▶ [Your assignment]: Would you output the entries below only from the line containing "firstErr [(s.calib.run.isSome, BUSY), (!calFormOk" through the line containing "s.takeCmd net 0x0060", exactly as they stand and with both ends included?

▶ [Available data]:

● ● ● ● ● ● ●

-- ==== Sys2Proof/Machine/Calibrate.lean ====
section
/-!
DEFINITION. CAL: the calibration runs (R428 to R434).
-/
namespace Sys2Proof.Machine
open Sys2Proof

def State.setCalib (s : State) (x : CalEng) : State := { s with calib := x }

abbrev CAL_REF : Nat := 0

/-- Every byte of an extent lies within the vent DMA reach: its three ranges are whole extents. -/
def extentReach (a n : Nat) : Bool :=
  n = 0 || (inDram a && inDram (a + n - 1)) || (inScratch a && inScratch (a + n - 1))
    || (inHubSram a && inHubSram (a + n - 1))

/-- The fields of a payload are in range, and those its kind does not use are 0 (R428). -/
def calFormOk (l : List Byte) : Bool :=
  let kind := leAt l 0 1
  let method := leAt l 1 1
  let count := leAt l 4 4
  l.length == 44 && decide (method ≤ 1) &&
    (if kind = 1 then 1 ≤ count && count ≤ 4194304 && (method == CAL_REF || zeroBytes l 32 44)
     else if kind = 2 then
      count ≤ 255 && zeroBytes l 8 32 && zeroBytes l 34 44 && (method == CAL_REF || zeroBytes l 32 34)
     else kind == 3 && method == 1 && zeroBytes l 4 44)

/-- The status that refuses a run, or OK (R429). -/
def State.calStatus (s : State) (l : List Byte) : Nat :=
  let kind := leAt l 0 1
  let n := leAt l 4 4
  firstErr [(s.calib.run.isSome, BUSY), (!calFormOk l, E_ARG),
    (decide (2 ≤ s.lc) || (kind == 3 && s.lc != 0), E_STATE),
    (kind == 1 && !(extentReach (leAt l 8 8) (12 * n) && extentReach (leAt l 16 8) (12 * n)
      && extentReach (leAt l 24 8) (24 * n)), E_ABSENT)]

/-- CAL_RUN for the payloads that `sub` selects: the run begins, and its response follows when it ends. -/
def State.calRun (s : State) (net : Bool) (sub : Nat → Bool) : State :=
  s.takeCmd net 0x0060 (fun l => sub (leAt l 0 1)) fun s r =>
    let st := s.calStatus r.payload
    if st ≠ OK then s.respond r st []
    else
      let s := s.setCalib { s.calib with run := some r }
      (s.wr R.CAL_STAT (Word.ofNat (2 ^ 31 + 0x100 + leAt r.payload 0 1))).setF R.CAL_RES 31 31 0

/-- CAL_RUN_PIXEL_GAIN; also a kind that is none. -/
def execCalRunPixelGain (net : Bool) (s : State) : Res := .next (s.calRun net fun k => k != 2 && k != 3)
/-- CAL_RUN_SENSOR. -/
def execCalRunSensor (net : Bool) (s : State) : Res := .next (s.calRun net fun k => k == 2)
/-- CAL_RUN_ADC_OFFSET. -/
def execCalRunAdcOffset (net : Bool) (s : State) : Res := .next (s.calRun net fun k => k == 3)

/-! ### Results -/

/-- What a run finds: disagreements, the index of the first, the largest, the coefficients clamped. -/
structure CalOut where
  nfail : Nat := 0
  first : Nat := 0
  maxdev : Nat := 0
  nclamp : Nat := 0
  deriving DecidableEq, Repr

/-- Compare two lists of candidates index by index. -/
def calCompare (tol : Nat) : Nat → List Int → List Int → CalOut → CalOut
  | i, a :: t, b :: u, o =>
    let d := (a - b).natAbs
    let o := if tol < d then { o with nfail := o.nfail + 1, first := if o.nfail = 0 then i else o.first } else o
    calCompare tol (i + 1) t u { o with maxdev := max o.maxdev d }
  | _, _, _, o => o

def insertSorted (x : Int) : List Int → List Int
  | [] => [x]
  | y :: t => if x ≤ y then x :: y :: t else y :: insertSorted x t
/-- The median; of an even count the lower middle value (R430). -/
def medianLow (l : List Int) : Int := (l.foldr insertSorted []).getD ((l.length - 1) / 2) 0

/-- A coefficient of PIXEL_GAIN, s2.13 (R430). -/
def pixelGain (t m : Nat) : Nat := if m = 0 then 32767 else min 32767 ((t * 8192 + m / 2) / m)
def pixelClamped (t m : Nat) : Bool := m = 0 || decide (32767 < (t * 8192 + m / 2) / m)

/-- The luminances of channel c in a measurement array. -/
def State.calChannel (s : State) (base count c : Nat) : List Nat :=
  (List.range count).map fun i => s.rdLe (base + 12 * i + 4 * c) 4
/-- The three targets of an array. -/
def State.calTargets (s : State) (l : List Byte) (base : Nat) : List Nat :=
  [0, 1, 2].map fun c =>
    if leAt l 1 1 = CAL_REF then leAt l (32 + 4 * c) 4
    else (medianLow ((s.calChannel base (leAt l 4 4) c).map Int.ofNat)).toNat
/-- Target and luminance of every coefficient of an array, in the order 3 × pixel + c. -/
def State.calPairs (s : State) (l : List Byte) (base : Nat) : List (Nat × Nat) :=
  let t := s.calTargets l base
  (List.range (3 * leAt l 4 4)).map fun i => (t.getD (i % 3) 0, s.rdLe (base + 4 * i) 4)

/-- A pixel's 24-byte matrix from its three diagonal elements (R121). -/
def gainMatrix (d : List Nat) : List Byte :=
  (List.range 12).flatMap fun i => leBytes 2 (if i % 5 = 0 then d.getD (i / 5) 0 else 0)

/-- A run ends: CAL_RES, CAL_STAT, source 0x146 and the response (R429). -/
def State.calEnd (s : State) (r : Request) (st : Nat) (o : CalOut) : State :=
  let s := s.setCalib { s.calib with run := none }
  let s := (s.wr R.CAL_STAT (Word.ofNat (leAt r.payload 0 1))).wr R.CAL_RES (Word.ofNat (2 ^ 31 + st))
  let s := (((s.wr R.CAL_NFAIL (Word.ofNat o.nfail)).wr R.CAL_FIRST (Word.ofNat o.first)).wr R.CAL_MAXDEV
    (Word.ofNat o.maxdev)).wr R.CAL_NCLAMP (Word.ofNat o.nclamp)
  let s := (if st = OK then s.wr R.CAL_RUNCNT (s.rd R.CAL_RUNCNT + 1) else s).irq 0x146
  if (s.session? r.sid).isSome then
    s.respond r st (leBytes 4 o.nfail ++ leBytes 4 o.first ++ leBytes 4 o.maxdev)
  else s

/-- The status of a comparison (R431). -/
def CalOut.status (o : CalOut) : Nat := if o.nfail = 0 then OK else E_CHECK

/-- PIXEL_GAIN (R430, R431). -/
def State.calPixel (s : State) (r : Request) : State :=
  let l := r.payload
  let pa := s.calPairs l (leAt l 8 8)
  let pb := s.calPairs l (leAt l 16 8)
  let ga := pa.map fun e => pixelGain e.1 e.2
  let gb := pb.map fun e => pixelGain e.1 e.2
  let o := calCompare (leAt l 2 2) 0 (ga.map Int.ofNat) (gb.map Int.ofNat)
    { nclamp := ((pa ++ pb).filter fun e => pixelClamped e.1 e.2).length }
  if o.nfail ≠ 0 then s.calEnd r E_CHECK o
  else
    let g := (ga.zip gb).map fun e => (e.1 + e.2 + 1) / 2
    let out := (List.range (leAt l 4 4)).flatMap fun i => gainMatrix ((g.drop (3 * i)).take 3)
    let s := s.wrBytes (leAt l 24 8) out
    let rec_ : CalRecord := ⟨(s.rd R.CAL_RUNCNT).toNat + 1, leAt l 2 2, leAt l 4 4, sha256 out⟩
    (s.setCalib { s.calib with records := rec_ :: s.calib.records }).calEnd r OK o

/-- The sensors a SENSOR run works on: those of its mask that are enabled (R432). -/
def State.calSensors (s : State) (l : List Byte) : List Nat :=
  (List.range 8).filter fun k => (leAt l 4 4).testBit k && s.bit R.SNS_CTRL k

/-- The offsets of one repeat: each sensor's mean code through its table, against the reference or the median. -/
def State.calOffsets (s : State) (l : List Byte) (ks : List Nat) (x : List (List Nat)) : List Int :=
  let ts := ks.map fun k => s.snsTemp k (meanCode (s.fld R.CAL_ADCOFF 15 0) (x.getD k []))
  let ref := if leAt l 1 1 = CAL_REF then sext 16 (leAt l 32 2) else medianLow ts
  ts.map fun t => ref - t

/-- The table of sensor k with an amount added to every entry, saturating. -/
def State.linPlus (s : State) (k : Nat) (d : Int) : List (BitVec 16) :=
  (List.range 33).map fun i =>
    BitVec.ofInt 16 (max (-32768) (min 32767 (sext 16 (s.fld (R.SNS_LIN k i) 15 0) + d)))
def State.loadLin (s : State) (k : Nat) (l : List (BitVec 16)) : State :=
  (l.zip (List.range 33)).foldl (fun (s : State) e => s.setF (R.SNS_LIN k e.2) 15 0 e.1.toNat) s

/-- SENSOR (R432). -/
def State.calSensor (s : State) (r : Request) (a b : List (List Nat)) : State :=
  let l := r.payload
  let ks := s.calSensors l
  if s.bit R.SNS_LOCK 0 ∨ ks.any (fun k => s.fld (R.SNS_TEMP k) 17 16 ≠ 0) then s.calEnd r E_STATE {}
  else
    let da := s.calOffsets l ks a
    let db := s.calOffsets l ks b
    let o := calCompare (leAt l 2 2) 0 da db {}
    let o := { o with first := ks.getD o.first 0 }
    if o.nfail ≠ 0 then s.calEnd r E_CHECK o
    else
      ((ks.zip (da.zip db)).foldl (fun (s : State) e =>
        let t := s.linPlus e.1 ((e.2.1 + e.2.2).tdiv 2)
        (s.loadLin e.1 t).setCalib { s.calib with lin := mset (fun _ => []) s.calib.lin e.1 t }) s).calEnd r OK
        { o with first := 0 }

/-- A mean in units of 1/16 code, rounded to nearest (R433). -/
def meanSixteenth (l : List Nat) : Nat := if l.isEmpty then 0 else (32 * l.foldl (· + ·) 0 + l.length) / (2 * l.length)

/-- ADC_OFFSET (R433). -/
def State.calAdc (s : State) (r : Request) (a b : List (List Nat)) : State :=
  let ma := meanSixteenth (a.getD 0 [])
  let mb := meanSixteenth (b.getD 0 [])
  let o := calCompare (leAt r.payload 2 2) 0 [(ma : Int)] [(mb : Int)] {}
  (if o.nfail = 0 then s.setF R.CAL_ADCOFF 15 0 ((ma + mb + 1) / 2) else s).calEnd r o.status o

/-- CAL_RUN_DONE: the run in progress ends. `a` and `b` are the codes sampled in its two repeats, by sensor, or in the
first list the conversions of the ground reference. -/
def execCalRunDone (a b : List (List Nat)) (s : State) : Res :=
  .next (match s.calib.run with
    | none => s
    | some r => match leAt r.payload 0 1 with
      | 1 => s.calPixel r
      | 2 => s.calSensor r a b
      | _ => s.calAdc r a b)

/-- What a boot loads: the corrected sensor tables, before SNS_LOCK is set in DEPLOYED (R434). -/
def State.calBoot (s : State) : State :=
  let s := s.calib.lin.foldl (fun (s : State) e => s.loadLin e.1 e.2) s
  if s.lc = 2 then s.setF R.SNS_LOCK 0 0 1 else s

/-- What NVS holds of CAL. -/
def CalEng.kept (x : CalEng) : CalEng := { x with run := none }

end Sys2Proof.Machine
end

● ● ● ● ● ● ●

▶ [The answer]:
  firstErr [(s.calib.run.isSome, BUSY), (!calFormOk l, E_ARG),
    (decide (2 ≤ s.lc) || (kind == 3 && s.lc != 0), E_STATE),
    (kind == 1 && !(extentReach (leAt l 8 8) (12 * n) && extentReach (leAt l 16 8) (12 * n)
      && extentReach (leAt l 24 8) (24 * n)), E_ABSENT)]

/-- CAL_RUN for the payloads that `sub` selects: the run begins, and its response follows when it ends. -/
def State.calRun (s : State) (net : Bool) (sub : Nat → Bool) : State :=
  s.takeCmd net 0x0060 (fun l => sub (leAt l 0 1)) fun s r =>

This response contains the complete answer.